:: WHAT YOU ARE ASKED TO DO ::
When the line with "Fields (warningData n w)" is found, repeat it and all lines that follow it exactly, stopping at the end of the listing.

:: AVAILABLE RECORDS ::
/-- READ_BLOCK (R13). -/
theorem blockData_fields (t : BlockTable) (b : BlockIx) (r : BlockRecord) (h : r = t.blocks[b]) :
    Fields (blockData t b)
      [(1, some (b.val + 1)), (1, some r.state.code), (2, r.profile.map (·.rated)), (1, r.profile.map fun p => p.group.val + 1),
        (2, some r.revision.toNat), (4, r.measured), (4, r.available), (2, r.derate), (2, r.cap), epochField r.capLabel,
        epochField r.leaseExpiry, flagField r.owed, epochField r.captureEpoch, epochField r.lastRelease, epochField r.heard,
        epochField r.watch, (1, r.unitMode.map (·.code)), (1, some r.nonFollowRun), (1, some r.undeliveredRun),
        (1, r.barCause.map (·.code)), flagField r.tripFlag, (2, some r.lapseCount), (4, some r.usable),
        (1, (t.capped.idxOf? b).or (t.rotation.idxOf? b))] := by
  subst h
  rw [← position_eq]
  unfold blockData
  simp only [List.append_assoc]
  exact
    .cons (blockByte_fields b) <| .cons (fields_code _) <| .cons (fields_opt 2 _) <| .cons (fields_code _) <| .cons (fields_le 2 _) <|
    .cons (fields_opt 4 _) <| .cons (fields_opt 4 _) <| .cons (fields_opt 2 _) <| .cons (fields_opt 2 _) <| .cons (fields_epoch _) <|
    .cons (fields_epoch _) <| .cons (fields_flag _) <| .cons (fields_epoch _) <| .cons (fields_epoch _) <| .cons (fields_epoch _) <|
    .cons (fields_epoch _) <| .cons (fields_code _) <| .cons (fields_le 1 _) <| .cons (fields_le 1 _) <| .cons (fields_code _) <|
    .cons (fields_flag _) <| .cons (fields_le 2 _) <| .cons (fields_le 4 _) <| fields_code _

/-- READ_SETTINGS (R42). -/
theorem settingsData_fields (g : Governor) (st : SettingsStore) :
    Fields (settingsData g st)
      (plantFields g.plant ++ g.groups.toList.flatMap groupFields ++ [flagField st.configured, (2, some (stagedMarker st))]) := by
  have htail : Fields (flagByte st.configured ++ leBytes 2 (stagedMarker st)) [flagField st.configured, (2, some (stagedMarker st))] :=
    (fields_flag _).append (fields_le 2 _)
  unfold settingsData
  rw [List.append_assoc]
  exact plant_fields g.plant |>.append (fields_flatMap _ _ group_fields _) |>.append htail

/-- R35, 12.4: bit 0 of the marker is the plant record's, and the eight bits after it are the groups'. -/
theorem stagedMarker_spec (st : SettingsStore) :
    (stagedMarker st).testBit 0 = st.plant.isSome
      ∧ (∀ x : GroupIx, (stagedMarker st).testBit (x.val + 1) = (st.groups[x]).isSome) ∧ stagedMarker st < 512 := by
  rw [stagedMarker_bits]
  have hlt := bitsNat_lt (st.plant.isSome :: (List.finRange 8).map fun g : GroupIx => (st.groups[g]).isSome)
  rw [List.length_cons, List.length_map, List.length_finRange] at hlt
  refine ⟨by rw [bitsNat_testBit, List.getD_cons_zero], fun x => ?_, hlt⟩
  rw [bitsNat_testBit, List.getD_cons_succ]
  simp

/-- READ_STATION (R68). -/
theorem stationData_fields (x : StationIx) (st : Station) :
    Fields (stationData x st)
      [(1, some (x.val + 1)), (1, some st.slot), flagField st.enabled, (1, some st.historyLength), (1, some st.drop),
        (1, some st.persistence), (1, some st.clear), (1, some st.detector.code), (1, some st.history.length),
        (2, st.history.max?), (2, st.reference), (1, st.depth), (1, st.pendingCount), (1, some st.invalidRun),
        (1, st.lastSequence.map BitVec.toNat), flagField st.warningHeld] := by
  unfold stationData
  simp only [List.append_assoc]
  exact
    .cons (fields_le 1 _) <| .cons (fields_le 1 _) <| .cons (fields_flag _) <| .cons (fields_le 1 _) <| .cons (fields_le 1 _) <|
    .cons (fields_le 1 _) <| .cons (fields_le 1 _) <| .cons (fields_code _) <| .cons (fields_le 1 _) <| .cons (fields_opt 2 _) <|
    .cons (fields_opt 2 _) <| .cons (fields_opt 1 _) <| .cons (fields_opt 1 _) <| .cons (fields_le 1 _) <| .cons (fields_opt 1 _) <|
    fields_flag _

/-- Unused places of a warning's arrivals are absent, each as a block and an epoch number. -/
theorem unusedPlaces_fields (k : Nat) : Fields (absentBytes (6 * k)) ((List.replicate k none).flatMap arrivalFields) := by
  induction k with
  | zero => rfl
  | succ k ih =>
    have hsplit : absentBytes (6 * (k + 1)) = absentBytes 6 ++ absentBytes (6 * k) := by
      rw [Nat.mul_succ, Nat.add_comm]
      exact List.replicate_append_replicate.symm
    rw [hsplit]
    exact (fields_absent [1, 5]).append ih

theorem arrivalPlaces_fields (arrivals : List (BlockIx × Epoch)) :
    Fields (arrivalPlaces arrivals) (arrivals.flatMap (fun a => arrivalFields (some a))
      ++ (List.replicate (8 - arrivals.length) none).flatMap arrivalFields) :=
  (fields_flatMap _ (fun a => arrivalFields (some a)) (fun a => (blockByte_fields a.1).append (fields_epoch (some a.2))) arrivals).append
    (unusedPlaces_fields _)

/-- READ_WARNING (R92). -/
theorem warningData_fields (n : Nat) (w : Warning) :
    Fields (warningData n w)
      ([(1, some n), (1, some w.id), (1, some (w.station.val + 1)), (1, some w.depth), (4, some w.opened.toNat),
          (4, some w.earliest.toNat), (1, some w.arrivals.length)]
        ++ w.arrivals.flatMap (fun a => arrivalFields (some a))
        ++ (List.replicate (8 - w.arrivals.length) none).flatMap arrivalFields) := by
  unfold warningData
  simp only [List.append_assoc, List.cons_append, List.nil_append]
  exact
    .cons (fields_le 1 _) <| .cons (fields_le 1 _) <| .cons (fields_le 1 _) <| .cons (fields_le 1 _) <| .cons (fields_epoch4 _) <|
    .cons (fields_epoch4 _) <| .cons (fields_le 1 _) <| arrivalPlaces_fields _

:: ANSWER ::
    Fields (warningData n w)
      ([(1, some n), (1, some w.id), (1, some (w.station.val + 1)), (1, some w.depth), (4, some w.opened.toNat),
          (4, some w.earliest.toNat), (1, some w.arrivals.length)]
        ++ w.arrivals.flatMap (fun a => arrivalFields (some a))
        ++ (List.replicate (8 - w.arrivals.length) none).flatMap arrivalFields) := by
  unfold warningData
  simp only [List.append_assoc, List.cons_append, List.nil_append]
  exact
    .cons (fields_le 1 _) <| .cons (fields_le 1 _) <| .cons (fields_le 1 _) <| .cons (fields_le 1 _) <| .cons (fields_epoch4 _) <|
    .cons (fields_epoch4 _) <| .cons (fields_le 1 _) <| arrivalPlaces_fields _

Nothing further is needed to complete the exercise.